■ RECORDS SUPPLIED
theorem runUnderway_iff {s : State} :
    runUnderway s = true ↔ s.runState = .walk ∨ (s.runState = .idle ∧ s.started = true) := by
  simp [runUnderway]

theorem hostRunState_of_not_underway {s : State} (h : runUnderway s = false) : hostRunState s = .ok s.runState := by
  simp [hostRunState, h]

/-- Settles O47, by the run states in which a run is in progress. -/
theorem runStateIsNotReadDuringARun : Obligations.RunStateIsNotReadDuringARun := by
  intro s
  refine ⟨fun h => if_pos (runUnderway_iff.2 h), fun h => ?_, fun hr hs => ?_⟩
  · refine hostRunState_of_not_underway ?_
    obtain h | h := h <;> simp [runUnderway, h]
  · rw [hostRunState_of_not_underway (by simp [runUnderway, hr, hs]), hr]

/-! ### What the host reads -/

/-- The values of the header registers in R27's order are the tag and the fields. -/
theorem headerValue_map (h : Header) :
    [HeaderReg.tag, .fileSize, .width, .height, .hSampling, .vSampling, .yShift, .videoQShift, .totalFrames,
      .usecPerFrame, .maxFrameSize, .maxSpPackets, .audioFormat, .channels, .sampleBits, .audioQStep,
      .totalAudioRecords, .samplesPerSec, .maxAudioRecordSize].map (headerValue h) = h.tag.toNat :: h.fields := rfl

theorem headerReg_latched {s : State} (h : s.hdrValid = true) (r : HeaderReg) :
    headerReg s r = .ok (some (headerValue s.hdr r : Int)) := if_pos h

theorem headerReg_blank {s : State} (h : s.hdrValid = false) (r : HeaderReg) : headerReg s r = .error .noValue := by
  simp [headerReg, h, unwritten]

theorem kindCode_lt (k : RecKind) : kindCode k < 5 := by cases k <;> decide

theorem staleValue_lt (s : State) (place : Nat) {range : Nat} (h : 0 < range) : staleValue s place range < range :=
  Nat.mod_lt _ h

theorem regValue_header_map {s : State} (h : s.hdrValid = true) (rs : List HeaderReg) :
    rs.map (fun r => regValue s (.header r)) = (rs.map (headerValue s.hdr)).map fun v => .ok (some (v : Int)) := by
  rw [List.map_map]
  exact List.map_congr_left fun r _ => headerReg_latched h r

/-- While no record has been fetched whole, the read of `REC_TYPE` to `WIN_END` is refused where they are not valid (D1, R44). -/
theorem regValue_unwritten {s : State} (hi : s.recIndex = 0) :
    (s.recValid = false → ∀ r ∈ [HostReg.recType, .recFormat, .recSize], regValue s r = .error .noValue)
      ∧ (s.kindValid = false → ∀ r ∈ [HostReg.recKind, .winEnd], regValue s r = .error .noValue) := by
  have hany : anyRecord s = false := by simp [anyRecord, hi]
  constructor <;> intro hv <;> simp [regValue, hany, hv]

/-- After the first record `REC_TYPE` to `WIN_END` read as values of their ranges, valid or not (R29, log 24). -/
theorem regValue_written {s : State} (hi : 0 < s.recIndex) :
    (∃ v < 2 ^ 16, regValue s .recType = .ok (some ((v : Nat) : Int)))
      ∧ (∃ v < 2 ^ 16, regValue s .recFormat = .ok (some ((v : Nat) : Int)))
      ∧ (∃ v < 2 ^ 32, regValue s .recSize = .ok (some ((v : Nat) : Int)))
      ∧ (∃ v < 5, regValue s .recKind = .ok (some ((v : Nat) : Int)))
      ∧ ∃ v : Nat, regValue s .winEnd = .ok (some (v : Int)) := by
  have hany : anyRecord s = true := decide_eq_true hi
  simp only [regValue, hany]
  refine ⟨recordReg_written _ s.recType.isLt (staleValue_lt s 0 (by decide)),
    recordReg_written _ s.recFormat.isLt (staleValue_lt s 1 (by decide)),
    recordReg_written _ s.recSize.isLt (staleValue_lt s 2 (by decide)),
    recordReg_written _ (kindCode_lt s.recKind) (staleValue_lt s 3 (by decide)), ?_⟩
  cases s.kindValid <;> exact ⟨_, rfl⟩
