/-- A change a sink's link layer reports (R297, R300). -/
inductive SinkEvent where
  | trained (rate : Fin 5) (format : VideoFormat)
  | lost
  | format (f : VideoFormat)
  | badFrame
  deriving DecidableEq, Repr

/-- A change a source's link layer reports (R338, R356, R366). -/
inductive SourceEvent where
  | hotPlug (present : Bool)
  | trained (rate : Fin 5)
  | lost
  | hdcp (auth type1Ok : Bool)
  deriving DecidableEq, Repr

/-- What an AVSBus transaction ended with (R51): a response with its two status bits, or an error,
with the status bits of its response where there was one. -/
inductive AvsReply where
  | ok (status : BitVec 2)
  | readback (status : BitVec 2) (vout iout : BitVec 16)
  | failed (status : Option (BitVec 2))
  deriving DecidableEq, Repr

/-- What the management tick finds in the counters that measure a millisecond of traffic (R96, R323, R516). -/
structure TickMeasures where
  storeUtil : List Nat
  hyperUtil : Nat
  motRead : List Nat
  motWrite : List Nat
  deriving DecidableEq, Repr

/-- What a raster finds at its frame boundary in the counters that measure the closing frame: for each stream and stripe, the
time in ns in which the stripe's skein neither waited for released input nor was blocked on a full enhanced-line ring (R53). -/
structure FrameMeasures where
  busyNs : List (List Nat)
  deriving DecidableEq, Repr
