def regBlock05 : List RegId :=
  [.KNT_CTRL, .KNT_STATUS, .KNT_EVT, .KNT_IEN, .EPOCH_NUM, .EPOCH_CORES, .EPOCH_READY, .EPOCH_STREAMS, .EPOCH_PARTIAL_CNT, 
   .EPOCH_STRAY, .KNT_SEL, .KNT_ENTRY, .BIND_SEL, .BIND_KNOT, .BIND_TARGET, .BIND_CORES, .BIND_GEOM, .BIND_CTRL, .BIND_STATUS, 
   .VER_CTRL, .VER_STATUS, .LSE_SEL, .LSE_ADDR_LO, .LSE_ADDR_HI, .LSE_LAST, .LSE_OWNER, .LSE_COUNT]

def regBlock06 : List RegId :=
  [.LIB_BASE_LO, .LIB_BASE_HI, .LIB_SIZE, .IMP_KNOT, .IMP_OFS, .IMP_LEN, .IMP_CTRL, .IMP_STATUS, .LIB_IMPORTS]

def regBlock07 : List RegId :=
  [.HYP_CTRL, .HYP_CFG, .HYP_TIMING, .HYP_STATUS, .HYP_CHERR, .HYP_UTIL]

def regBlock08 : List RegId :=
  [.KEP_CTRL, .KEP_STATE, .KEP_FAULT, .KEP_PEVT, .KEP_RING, .TICK_COUNT, .TICK_OVERRUN, .KEP_WDOG, .MBX_STATUS, .MBX_CTRL, .MBX_EVT, 
   .MBX_IEN, .MBX_H2D, .MBX_D2H]

def regBlock09 : List RegId :=
  [.IRQ_SOFT_LO, .IRQ_SOFT_HI, .IRQ_SOFTSET_LO, .IRQ_SOFTSET_HI, .IRQ_CLAIM, .IRQ_WAIT, .IRQ_COMPLETE, .IRQ_THRESH, .IRQ_MISCOUNT, 
   .IRQ_CLAIMS, .IRQ_CFG, .IRQ_PCFG]

def regBlock0A : List RegId :=
  [.BOOT_STATUS, .BOOT_GEN, .BOOT_SVN, .BOOT_NEXT, .BOOT_EVT, .BOOT_IEN, .OTP_ADDR, .OTP_DATA, .OTP_CMD, .OTP_STATUS, .SVN_ADV, 
   .OTP_SVN, .XSPI_ADDR, .XSPI_CMD, .XSPI_STATUS, .ATT_SRC, .ATT_DST, .ATT_CTRL, .ATT_STATUS, .MEAS_SRC, .MEAS_CTRL, .XSPI_BUF, 
   .BOOT_IDPUB]

def regBlock0B : List RegId :=
  [.TST_CTRL, .TST_STATUS, .TST_EVT, .TST_IEN, .TST_AUDIT_MASK, .TST_AUDIT_REQ, .TST_SAVE, .TST_AUDIT_LAST, .TST_AUDIT_CNT, 
   .TST_DEFER_CNT, .TST_SKIP_CNT, .TST_SLICE, .FLT_REC, .FLT_POP, .FLT_STATUS, .FLT_LOST, .FLT_CNT, .TST_INJ_CTRL, 
   .TST_INJ_ADDR_LO, .TST_INJ_ADDR_HI, .TST_INJ_PARAM, .TST_INJ_DUR, .TST_INJ_CNT]

def regBlock10 : List RegId :=
  [.CORE_CTRL, .CORE_STATE, .CORE_BIND, .CORE_EVT, .CORE_IEN, .CORE_FAULT, .CORE_PC, .QPRI, .CHAIN_CFG, .CHAIN_STATUS, .CHAIN_TAG, 
   .CHAIN_STALL_CNT, .CHAIN_LOCAL_CNT, .HS_EXEC, .BLOCK_TIME, .DIGEST_LO, .DIGEST_HI, .QOCC, .PKT_INDEX, .PKT_DATA_LO, 
   .PKT_DATA_HI, .PKT_SRC_LO, .PKT_SRC_HI, .PKT_LOAD, .PKT_STATUS, .PKT_CRC, .STR_STATE, .STR_LEFT, .STR_REARM, .STR_ARMS, 
   .STR_ACC, .RING_LO, .RING_HI, .RING_STRIDE, .SLOT_WDOG, .SLOT_EVT, .SLOT_IEN, .SLOT_TAINT, .SLOT_TIMEOUT_CNT, .SLOT_POISON_CNT] ++
  [.SLOT_FAULT, .RING_CUT]

def regBlock30 : List RegId :=
  [.SNK_CTRL, .SNK_STATUS, .SNK_TIMING, .SNK_PERIOD, .SNK_COLOR, .SNK_LBUF, .SNK_EVT, .SNK_IEN, .SNK_FRAMES, .SNK_BAD, .SNK_OVF, 
   .SNK_SDP_DROP]

def regBlock32 : List RegId :=
  [.INP_CTRL, .INP_MAT, .INP_OFS, .INP_SUBST0, .INP_SUBST1, .INP_RING_BASE, .INP_RING_CFG, .INP_SLOT_STRIDE, .INP_PLANE_STRIDE, 
   .INP_COUNT_BASE, .INP_COUNT_STRIDE, .INP_REC, .INP_MAP_A, .INP_MAP_B, .INP_BYP, .INP_EVT, .INP_IEN, .INP_MISSING, .INP_OVR]

def regBlock33 : List RegId :=
  [.MOT_CTRL, .MOT_HOLD, .MOT_REF_LO, .MOT_REF_HI, .MOT_REF_STRIDE, .MOT_PYR_BASE, .MOT_PYR_STRIDE, .MOT_STATUS, .MOT_EVT, .MOT_IEN, 
   .MOT_REFS, .MOT_DROPS, .MOT_BW]

def regBlock34 : List RegId :=
  [.CMP_COMMIT, .CMP_STATUS, .CMP_EVT, .CMP_IEN, .CMP_APPLY_SEQ, .CMP_BG0, .CMP_BG1, .CMP_TKO_BG0, .CMP_TKO_BG1, .CMP_TKO_POS, 
   .SMAT_C, .SMAT_POST0, .SMAT_POST1, .UNDER_CNT, .ER_BASE, .ER_CFG, .ER_SLOT_STRIDE, .ER_PLANE_STRIDE, .ER_COUNT, .ER_CSTRIDE, 
   .ER_CSKEIN, .LAY_CTRL, .LAY_POS, .LAY_SIZE, .LAY_ADDR, .LAY_CADDR, .LAY_C2ADDR, .LAY_STRIDE, .LAY_CSTRIDE, .LAY_RING, 
   .LAY_HITCH, .LAY_HITCH_VAL]

def regBlock35 : List RegId :=
  [.LUT_CTRL, .LUT_STATUS, .LUT_SEL, .LUT_DATA, .LUT_EVT, .LUT_IEN]

def regBlock36 : List RegId :=
  [.CV_CTRL, .CV_STATUS, .CV_SRC, .CV_DST, .CV_LOAD, .CV_CRC, .CV_EVT, .CV_IEN]

def regBlock37 : List RegId :=
  [.TMG_CTRL, .TMG_H, .TMG_HS, .TMG_V, .TMG_VS, .TMG_PCLK, .TMG_LOCK, .TMG_VFPMIN, .TMG_STATUS, .TMG_ERR, .TMG_EVT, .TMG_IEN]

def regBlock38 : List RegId :=
  [.SRC_CTRL, .SRC_FMT, .SRC_DSC, .SRC_VSC, .SRC_MAT, .SRC_PRE0, .SRC_PRE1, .SRC_POST0, .SRC_POST1, .SRC_STATUS, .SRC_EVT, .SRC_IEN]

def regBlock3A : List RegId :=
  [.GRD_EVT, .GRD_IEN, .RB_CTRL, .RB_STATUS, .RB_CNT0, .RB_CNT1, .GRD_CFG, .GRD_POS, .GRD_SIZE, .GRD_EXP, .GRD_MEAS, .GRD_CNT]

def regBlock40 : List RegId :=
  [.PRT_CTRL, .PRT_STATUS, .PRT_MAC_LO, .PRT_MAC_HI, .PRT_PEER_LO, .PRT_PEER_HI, .PRT_LINK, .PRT_EVT, .PRT_IEN, .PRT_TXF, .PRT_RXF, 
   .PRT_FCS_ERR, .PRT_RETX, .PRT_NOBUF, .PRT_OTHER, .PRT_FI_CTRL, .PRT_FI_SEL, .PRT_FI_PARAM, .PRT_FI_LIMIT, .PRT_FI_COUNT]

■ EXERCISE OBJECTIVE
Look through the entries above; find each line with the word "isLt" and copy it.

■ RESULT BELOW
  refine ⟨recordReg_written _ s.recType.isLt (staleValue_lt s 0 (by decide)),
    recordReg_written _ s.recFormat.isLt (staleValue_lt s 1 (by decide)),
    recordReg_written _ s.recSize.isLt (staleValue_lt s 2 (by decide)),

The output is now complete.